Desiree Mills is a junior Biology major at Tougaloo College that has been performing academic-year biomedical since joining the laboratory of Dr. Scoty Hearst in 2018. “Getting the opportunity to work with Dr. Hearst on his research, which is funded by Mississippi INBRE, has fostered a genuine interest and passion for research in me as I learn and obtain new skills while participating in a study that seeks to change neurodegenerative medicine.”


Dr. Hearst’s research investigates the role of matrix metelloproteinases (MMPs) involvement in the degradation of protein aggregates that are formed in many neurodegenerative diseases, which in addition of the protein aggregates causing neural dysfunction, the breakdown of these aggregates by MMP also increases toxicity in the affected cells, leading to neurodegeneration. Specifically, Dr. Hearst’s research, and that performed by his student researcher, Desiree Mills, has focused on the role of MMPs in metabolism of mutant ATXN1 aggregates found in the neurons of patients with the polyglutamine disease Spinocerebellar Ataxia type 1 (SCA1 disease). SCA1 is a progressive movement disorder that typically begins in early adulthood, with early signs and symptoms including problems with coordination and balance (ataxia), speech and swallowing difficulties, muscle stiffness, and weakness in the muscles that control eye movement.


Mills has been able to present her findings she has generated with Dr. Hearst with increased award recognition for her work over the past year, where she placed 5th overall for undergraduate poster presentation at the Mississippi IDeA Conference 2019, was awarded sponsorship to present her research and represent Mississippi INBRE at the Southeast Regional IDeA Conference 2019 in Lexington, KY, and even more importantly was specifically invited to present her SCA1 research at the University of Minnesota BGREAT Diversity Conference 2020 where she took first place overall for undergraduate research presentation.

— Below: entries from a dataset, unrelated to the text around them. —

-- ==== Sys2Proof/Syntax.lean ====
section
/-!
DEFINITION. The commands of the NT2412 as data: one constructor of Instr for each row of spec/opcode_table.json.

Indices are bounded numbers, so that a loop above L11 or a furrow above F15 cannot be written.
-/

namespace Sys2Proof

/-- A regulation loop L0 to L11. -/
abbrev Loop := Fin 12
/-- A phase P0 to P23. -/
abbrev Phase := Fin 24
/-- A Velong link VL0 to VL3. -/
abbrev Link := Fin 4
/-- A feed channel FD0 to FD3. -/
abbrev Chan := Fin 4
/-- A rail index: 0 to 11 the loops, 12 to 27 the rails X0 to X15 (R125). -/
abbrev Rail := Fin 28
/-- A drill profile PF0 to PF7. -/
abbrev Profile := Fin 8
/-- A reset output RSTOUT0 to RSTOUT7. -/
abbrev RstOut := Fin 8
/-- A furrow F0 to F15 (R244). -/
abbrev Furrow := Fin 16
/-- A register K0 to K15 of a furrow (R245). -/
abbrev KReg := Fin 16
/-- A host port HP0 to HP2. -/
abbrev Port := Fin 3
/-- A watchdog slot (R424). -/
abbrev WSlot := Fin 16
/-- A hopper tag (R289). -/
abbrev Tag := Fin 128
/-- A measurement sequence. -/
abbrev SeqNo := Fin 64
/-- A plan entry. -/
abbrev Entry := Fin 2048
/-- A converter ADC0 to ADC23. -/
abbrev Adc := Fin 24

/-- Who accesses the register space: a host port or a furrow (R8). -/
inductive Acc where
  | port (p : Port)
  | furrow (f : Furrow)
  deriving DecidableEq, Repr

/-- How the bytes of a bus command end: with STOP, with a repeated START, or with more bytes of the same transfer in a later
command (R312, R316, R330). -/
inductive BusEnd where
  | stop
  | restart
  | more
  deriving DecidableEq, Repr

/-- A read on the bus (R312, R313): how many bytes the controller clocks, and how they end. -/
structure BusRead where
  count : Nat
  fin : BusEnd
  deriving DecidableEq, Repr

/-- The level of VIO (R443): 1.8 V or 3.3 V. -/
inductive VioLevel where
  | v18
  | v33
  deriving DecidableEq, Repr

/-- What the device measures at t3 beside ADSEL: the CKDLY strap, VIO, and whether VINMAX stands below V_BO (R443, R444,
R477). -/
structure Measured where
  ckdly : BitVec 3
  vio : VioLevel
  vinLow : Bool
  deriving DecidableEq, Repr

/-- The address operand of a memory or register-space instruction (R276, R277): an absolute immediate (M[0] = 0), or
a register plus an immediate (M[0] = 1). -/
inductive MAddr where
  | abs (imm : BitVec 16)
  | idx (a : KReg) (imm : BitVec 16)
  deriving DecidableEq, Repr

/-- An operand that is either an immediate (M = 0b00) or a register (M = 0b01), for waits and triggers (R281, R282). -/
inductive TSrc where
  | imm (v : BitVec 16)
  | reg (a : KReg)
  deriving DecidableEq, Repr

/-- A Velong exchange (R71): the fields of the command frame, and what the device captures with it: the latency that
VL_ACKLAT shows, the clock frequency that VL_CKFREQ shows, and whether the response still runs when the row is over. -/
structure VlFrame where
  rail : Fin 4
  data : BitVec 16
  seq : BitVec 4
  lat : BitVec 16
  freq : BitVec 16
  still : Bool
  deriving DecidableEq, Repr

/-- A result of one of the Guard's plan entries in a frame (R98): the code, its over-range flag, and whether the frame
holds it at all (a missing or late result is not held). -/
structure GuardRes where
  code : BitVec 12
  ovr : Bool
  got : Bool
  deriving DecidableEq, Repr

/-- What one Guard frame brings (R95 to R98): entries 0 to 3 and 4, the charger's own codes of CSP - CSN, VBATS and VBUSS,
and the decision latency that BG_LAT shows. -/
structure GuardFrame where
  fd : Vector GuardRes 4
  bus : GuardRes
  cs : BitVec 12
  vb : BitVec 12
  vs : BitVec 12
  lat : BitVec 16
  deriving DecidableEq, Repr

“I am very proud of her. The University of Minnesota Medical School is home to one of the largest SCA1 research labs in the world and she was able to stand among their students and take 1st place,” praised Dr. Hearst.

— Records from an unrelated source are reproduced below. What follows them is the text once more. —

/-- A transaction with the tag (R233, R236, R237): `read` is the device's own of pages 0 to 3, at presence or `again` at a
RESCAN; `life` is a life record that waits, whose page and contents are fixed when it is sent. -/
inductive TagOp where
  | ping
  | read (page : Fin 4) (again : Bool)
  | life
  | boxRead (page : Fin 16)
  | boxWrite (page : Fin 16) (data : List Byte)
  | lifeWrite (page : Fin 16) (data : List Byte)
  | verify (page : Fin 16) (data : List Byte) (life : Bool)
  deriving DecidableEq, Repr

/-- The pack: what its registers do not show (R226 to R240). -/
structure PackSt where
  /-- A pack has been read since the start: PK_SERIAL is that of a pack. -/
  known : Bool
  /-- The gauge record used at the start, until a pack is read (R225). -/
  restored : Option GaugeRec
  removedAt : Option Nat
  /-- Page 1 was readable: the rated throughput is known. -/
  rated : Bool
  /-- Update number of the newer life page, and whether a life page was readable. -/
  update : Byte
  lifeOk : Bool
  /-- The instant, us, since which PACKNTC has read open, or not open (R226). -/
  ntcAt : Option Nat
  /-- The tag's type as it was last read, and the bytes of pages 0 to 3 read so far. -/
  type : Byte
  pages : List Byte
  /-- Transactions, oldest first; with `busy` the first is under way. -/
  queue : List TagOp
  busy : Bool
  /-- The last attempt began with a wake pulse, and the instant, us, of the line's last activity (R231). -/
  wake : Bool
  lineAt : Option Nat
  attempts : Nat
  /-- The bytes of the last request sent. -/
  request : List Byte
  /-- The last transaction was good: the next failed attempt raises TAG_ERROR (R235). -/
  good : Bool
  fails : Nat
  /-- The pack is inside its charge and discharge windows, and has been judged (R186). -/
  inCharge : Bool
  inDischarge : Bool
  judged : Bool
  deriving DecidableEq, Repr

/-! ## Charger (07_battery_power_path.md) -/

/-- Operating region of the stage (R184). -/
inductive Region where
  | buck | boost | buckBoost
  deriving DecidableEq, Repr

/-- A leg of the stage: mid, high-side held on, or switching: its on-time and its offset in the period, in steps of
78.125 ps (R182 to R184). -/
inductive Leg where
  | mid | high | switch (on offset : Nat)
  deriving DecidableEq, Repr

/-- Stage values that wait while the stage runs (R209). -/
structure StageCfg where
  period : BitVec 16
  phen : BitVec 2
  lind : BitVec 16
  ibw : BitVec 16
  cbus : BitVec 16
  vbw : BitVec 16
  deriving DecidableEq, Repr

/-- The current, voltage and temperature settings in use: those of the last stage period start (R209). -/
structure ChgSets where
  ichg : Word
  ipre : Word
  itaper : Word
  vcv : Word
  vrech : Word
  vempty : Word
  cvhys : Word
  tdrate : Word
  txstart : Word
  txstop : Word
  deriving DecidableEq, Repr

/-- The times in use: those of the last start of a pulse or rest (R209). -/
structure ChgTimes where
  tpulse : Word
  trest : Word
  ttaper : Word
  tsafe : Word
  tpre : Word
  deriving DecidableEq, Repr

/-- The charger: what its registers do not show (R182 to R202). -/
structure ChgSt where
  /-- Offset corrections of CSP - CSN, VBATS and VBUSS in tenths of an LSB (R185). -/
  ofs : Vector Int 3
  /-- The latest samples at a period start: battery current in 10 mA, battery and bus voltage in mV (R184, R191). -/
  iNow : Int
  vNow : Nat
  vbus : Nat
  region : Region
  /-- Legs A0, B0, A1, B1. -/
  legs : Vector Leg 4
  /-- What the last rounded on-time of each leg left over, in 1/65,536 of a step (R183). -/
  rems : Vector Int 4
  /-- Current reference, 10 mA. -/
  iref : Int
  /-- Integrators of the current, the bus-voltage and the battery-voltage controller, in 1/65,536 of their outputs (R191). -/
  curInt : Int
  busInt : Int
  limInt : Int
  /-- Period starts in BUSREG from the zero crossing on, up to 3; 3 at once when entered from ASSIST (R191). -/
  zeroRun : Nat
  /-- Consecutive period starts in CHARGE with CHG_ILIM 0, up to 8 (R190). -/
  idleRun : Nat
  sets : ChgSets
  times : ChgTimes
  /-- I_CC of the pulse in progress, and CHG_TPULSE as it was taken for it (R206, R209). -/
  iccPulse : Nat
  pulseLen : Nat
  /-- The stage's values in force. -/
  cfg : StageCfg
  inRest : Bool
  /-- The tick at which the rest in progress began (R196). -/
  restAt : Nat
  /-- A safety expiry waits for the end of the rest that ends in the same second (R206). -/
  expiry : Bool
  /-- The present cycle is not valid for the taper; taper time in tenths of a second, and its cycles (R198). -/
  cycleBad : Bool
  assisted : Bool
  taper : Nat
  taperCycles : Nat
  /-- A precharge of this cycle has begun, and the microseconds since (R195). -/
  preBegun : Bool
  preUs : Nat
  /-- The running second of the safety timers: microseconds, current sum, I_CC at its start, and CHG_TEQ below 1/4 s in
  1/65,536 (R199, R206). -/
  secUs : Nat
  secSum : Int
  iccSec : Nat
  teqFrac : Nat
  /-- Charge drawn since DONE, in 10 nC. -/
  drawn : Nat
  /-- Consecutive periods cut, and the present one is cut (R194). -/
  ocRun : Nat
  cut : Bool
  /-- Discharge is refused after an under-voltage trip. -/
  uvBlock : Bool
  deriving DecidableEq, Repr

/-- A lamp: the pattern (MODE and N) that it shows, and the phase it is in (R203). -/
structure LampSt where
  mode : Nat
  n : Nat
  phase : Nat
  deriving DecidableEq, Repr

Mills reflected on her presentation experience opportunities provided by Mississippi INBRE:

“After placing 5th at the 2019 Mississippi IDeA Conference and getting the opportunity to attend the SE Regional IDeA Conference is when I truly got the pleasure of meeting and interacting with not only members of the Mississippi INBRE team but also other student researchers. Though the trip was short the knowledge, experience and advice gained were tremendous as they pushed me to brush up on my communication skills and delivery and trained me to think quickly and critically on my feet. I left this trip much more confident in myself and my research which I believe is what aided me in preparing for the UMN BGREAT Diversity Conference where I placed 1st.”


Even more important than receiving recognition is the work that Dr. Hearst and Mills have accomplished. Like other neurodegenerative diseases such as Huntington’s disease, Alzheimer’s disease, and Parkinson’s disease which show increased MMP expression with disease involvement, Mills was able to fluorometrically confirm the colocalization of MMPs with ATXN1 aggregates in the nucleus of a SCA1 Drosophila fly model, as well as the confirmation of increased ATXN1 cleavage with increased MMP expression, indicating ATXN1 serves as a substrate of MMPs. They concluded, “MMPs may play an important role in ATXN1 solubility and enhance the SCA1 disease progression. We also found that dMMPs enhanced nuclear rupture and so MMPs may be toxic to neurons when expressed at high levels. Continuing this work is critical to supporting our long-term goal, which is to decipher the role of MMPs in neurodegenerative diseases using the drosophila SCA1 animal model as a model of neurodegenerative disease. Better understanding the roles of MMPs in neurodegenerative disease pathways will have a critical impact on neurodegenerative medicine.”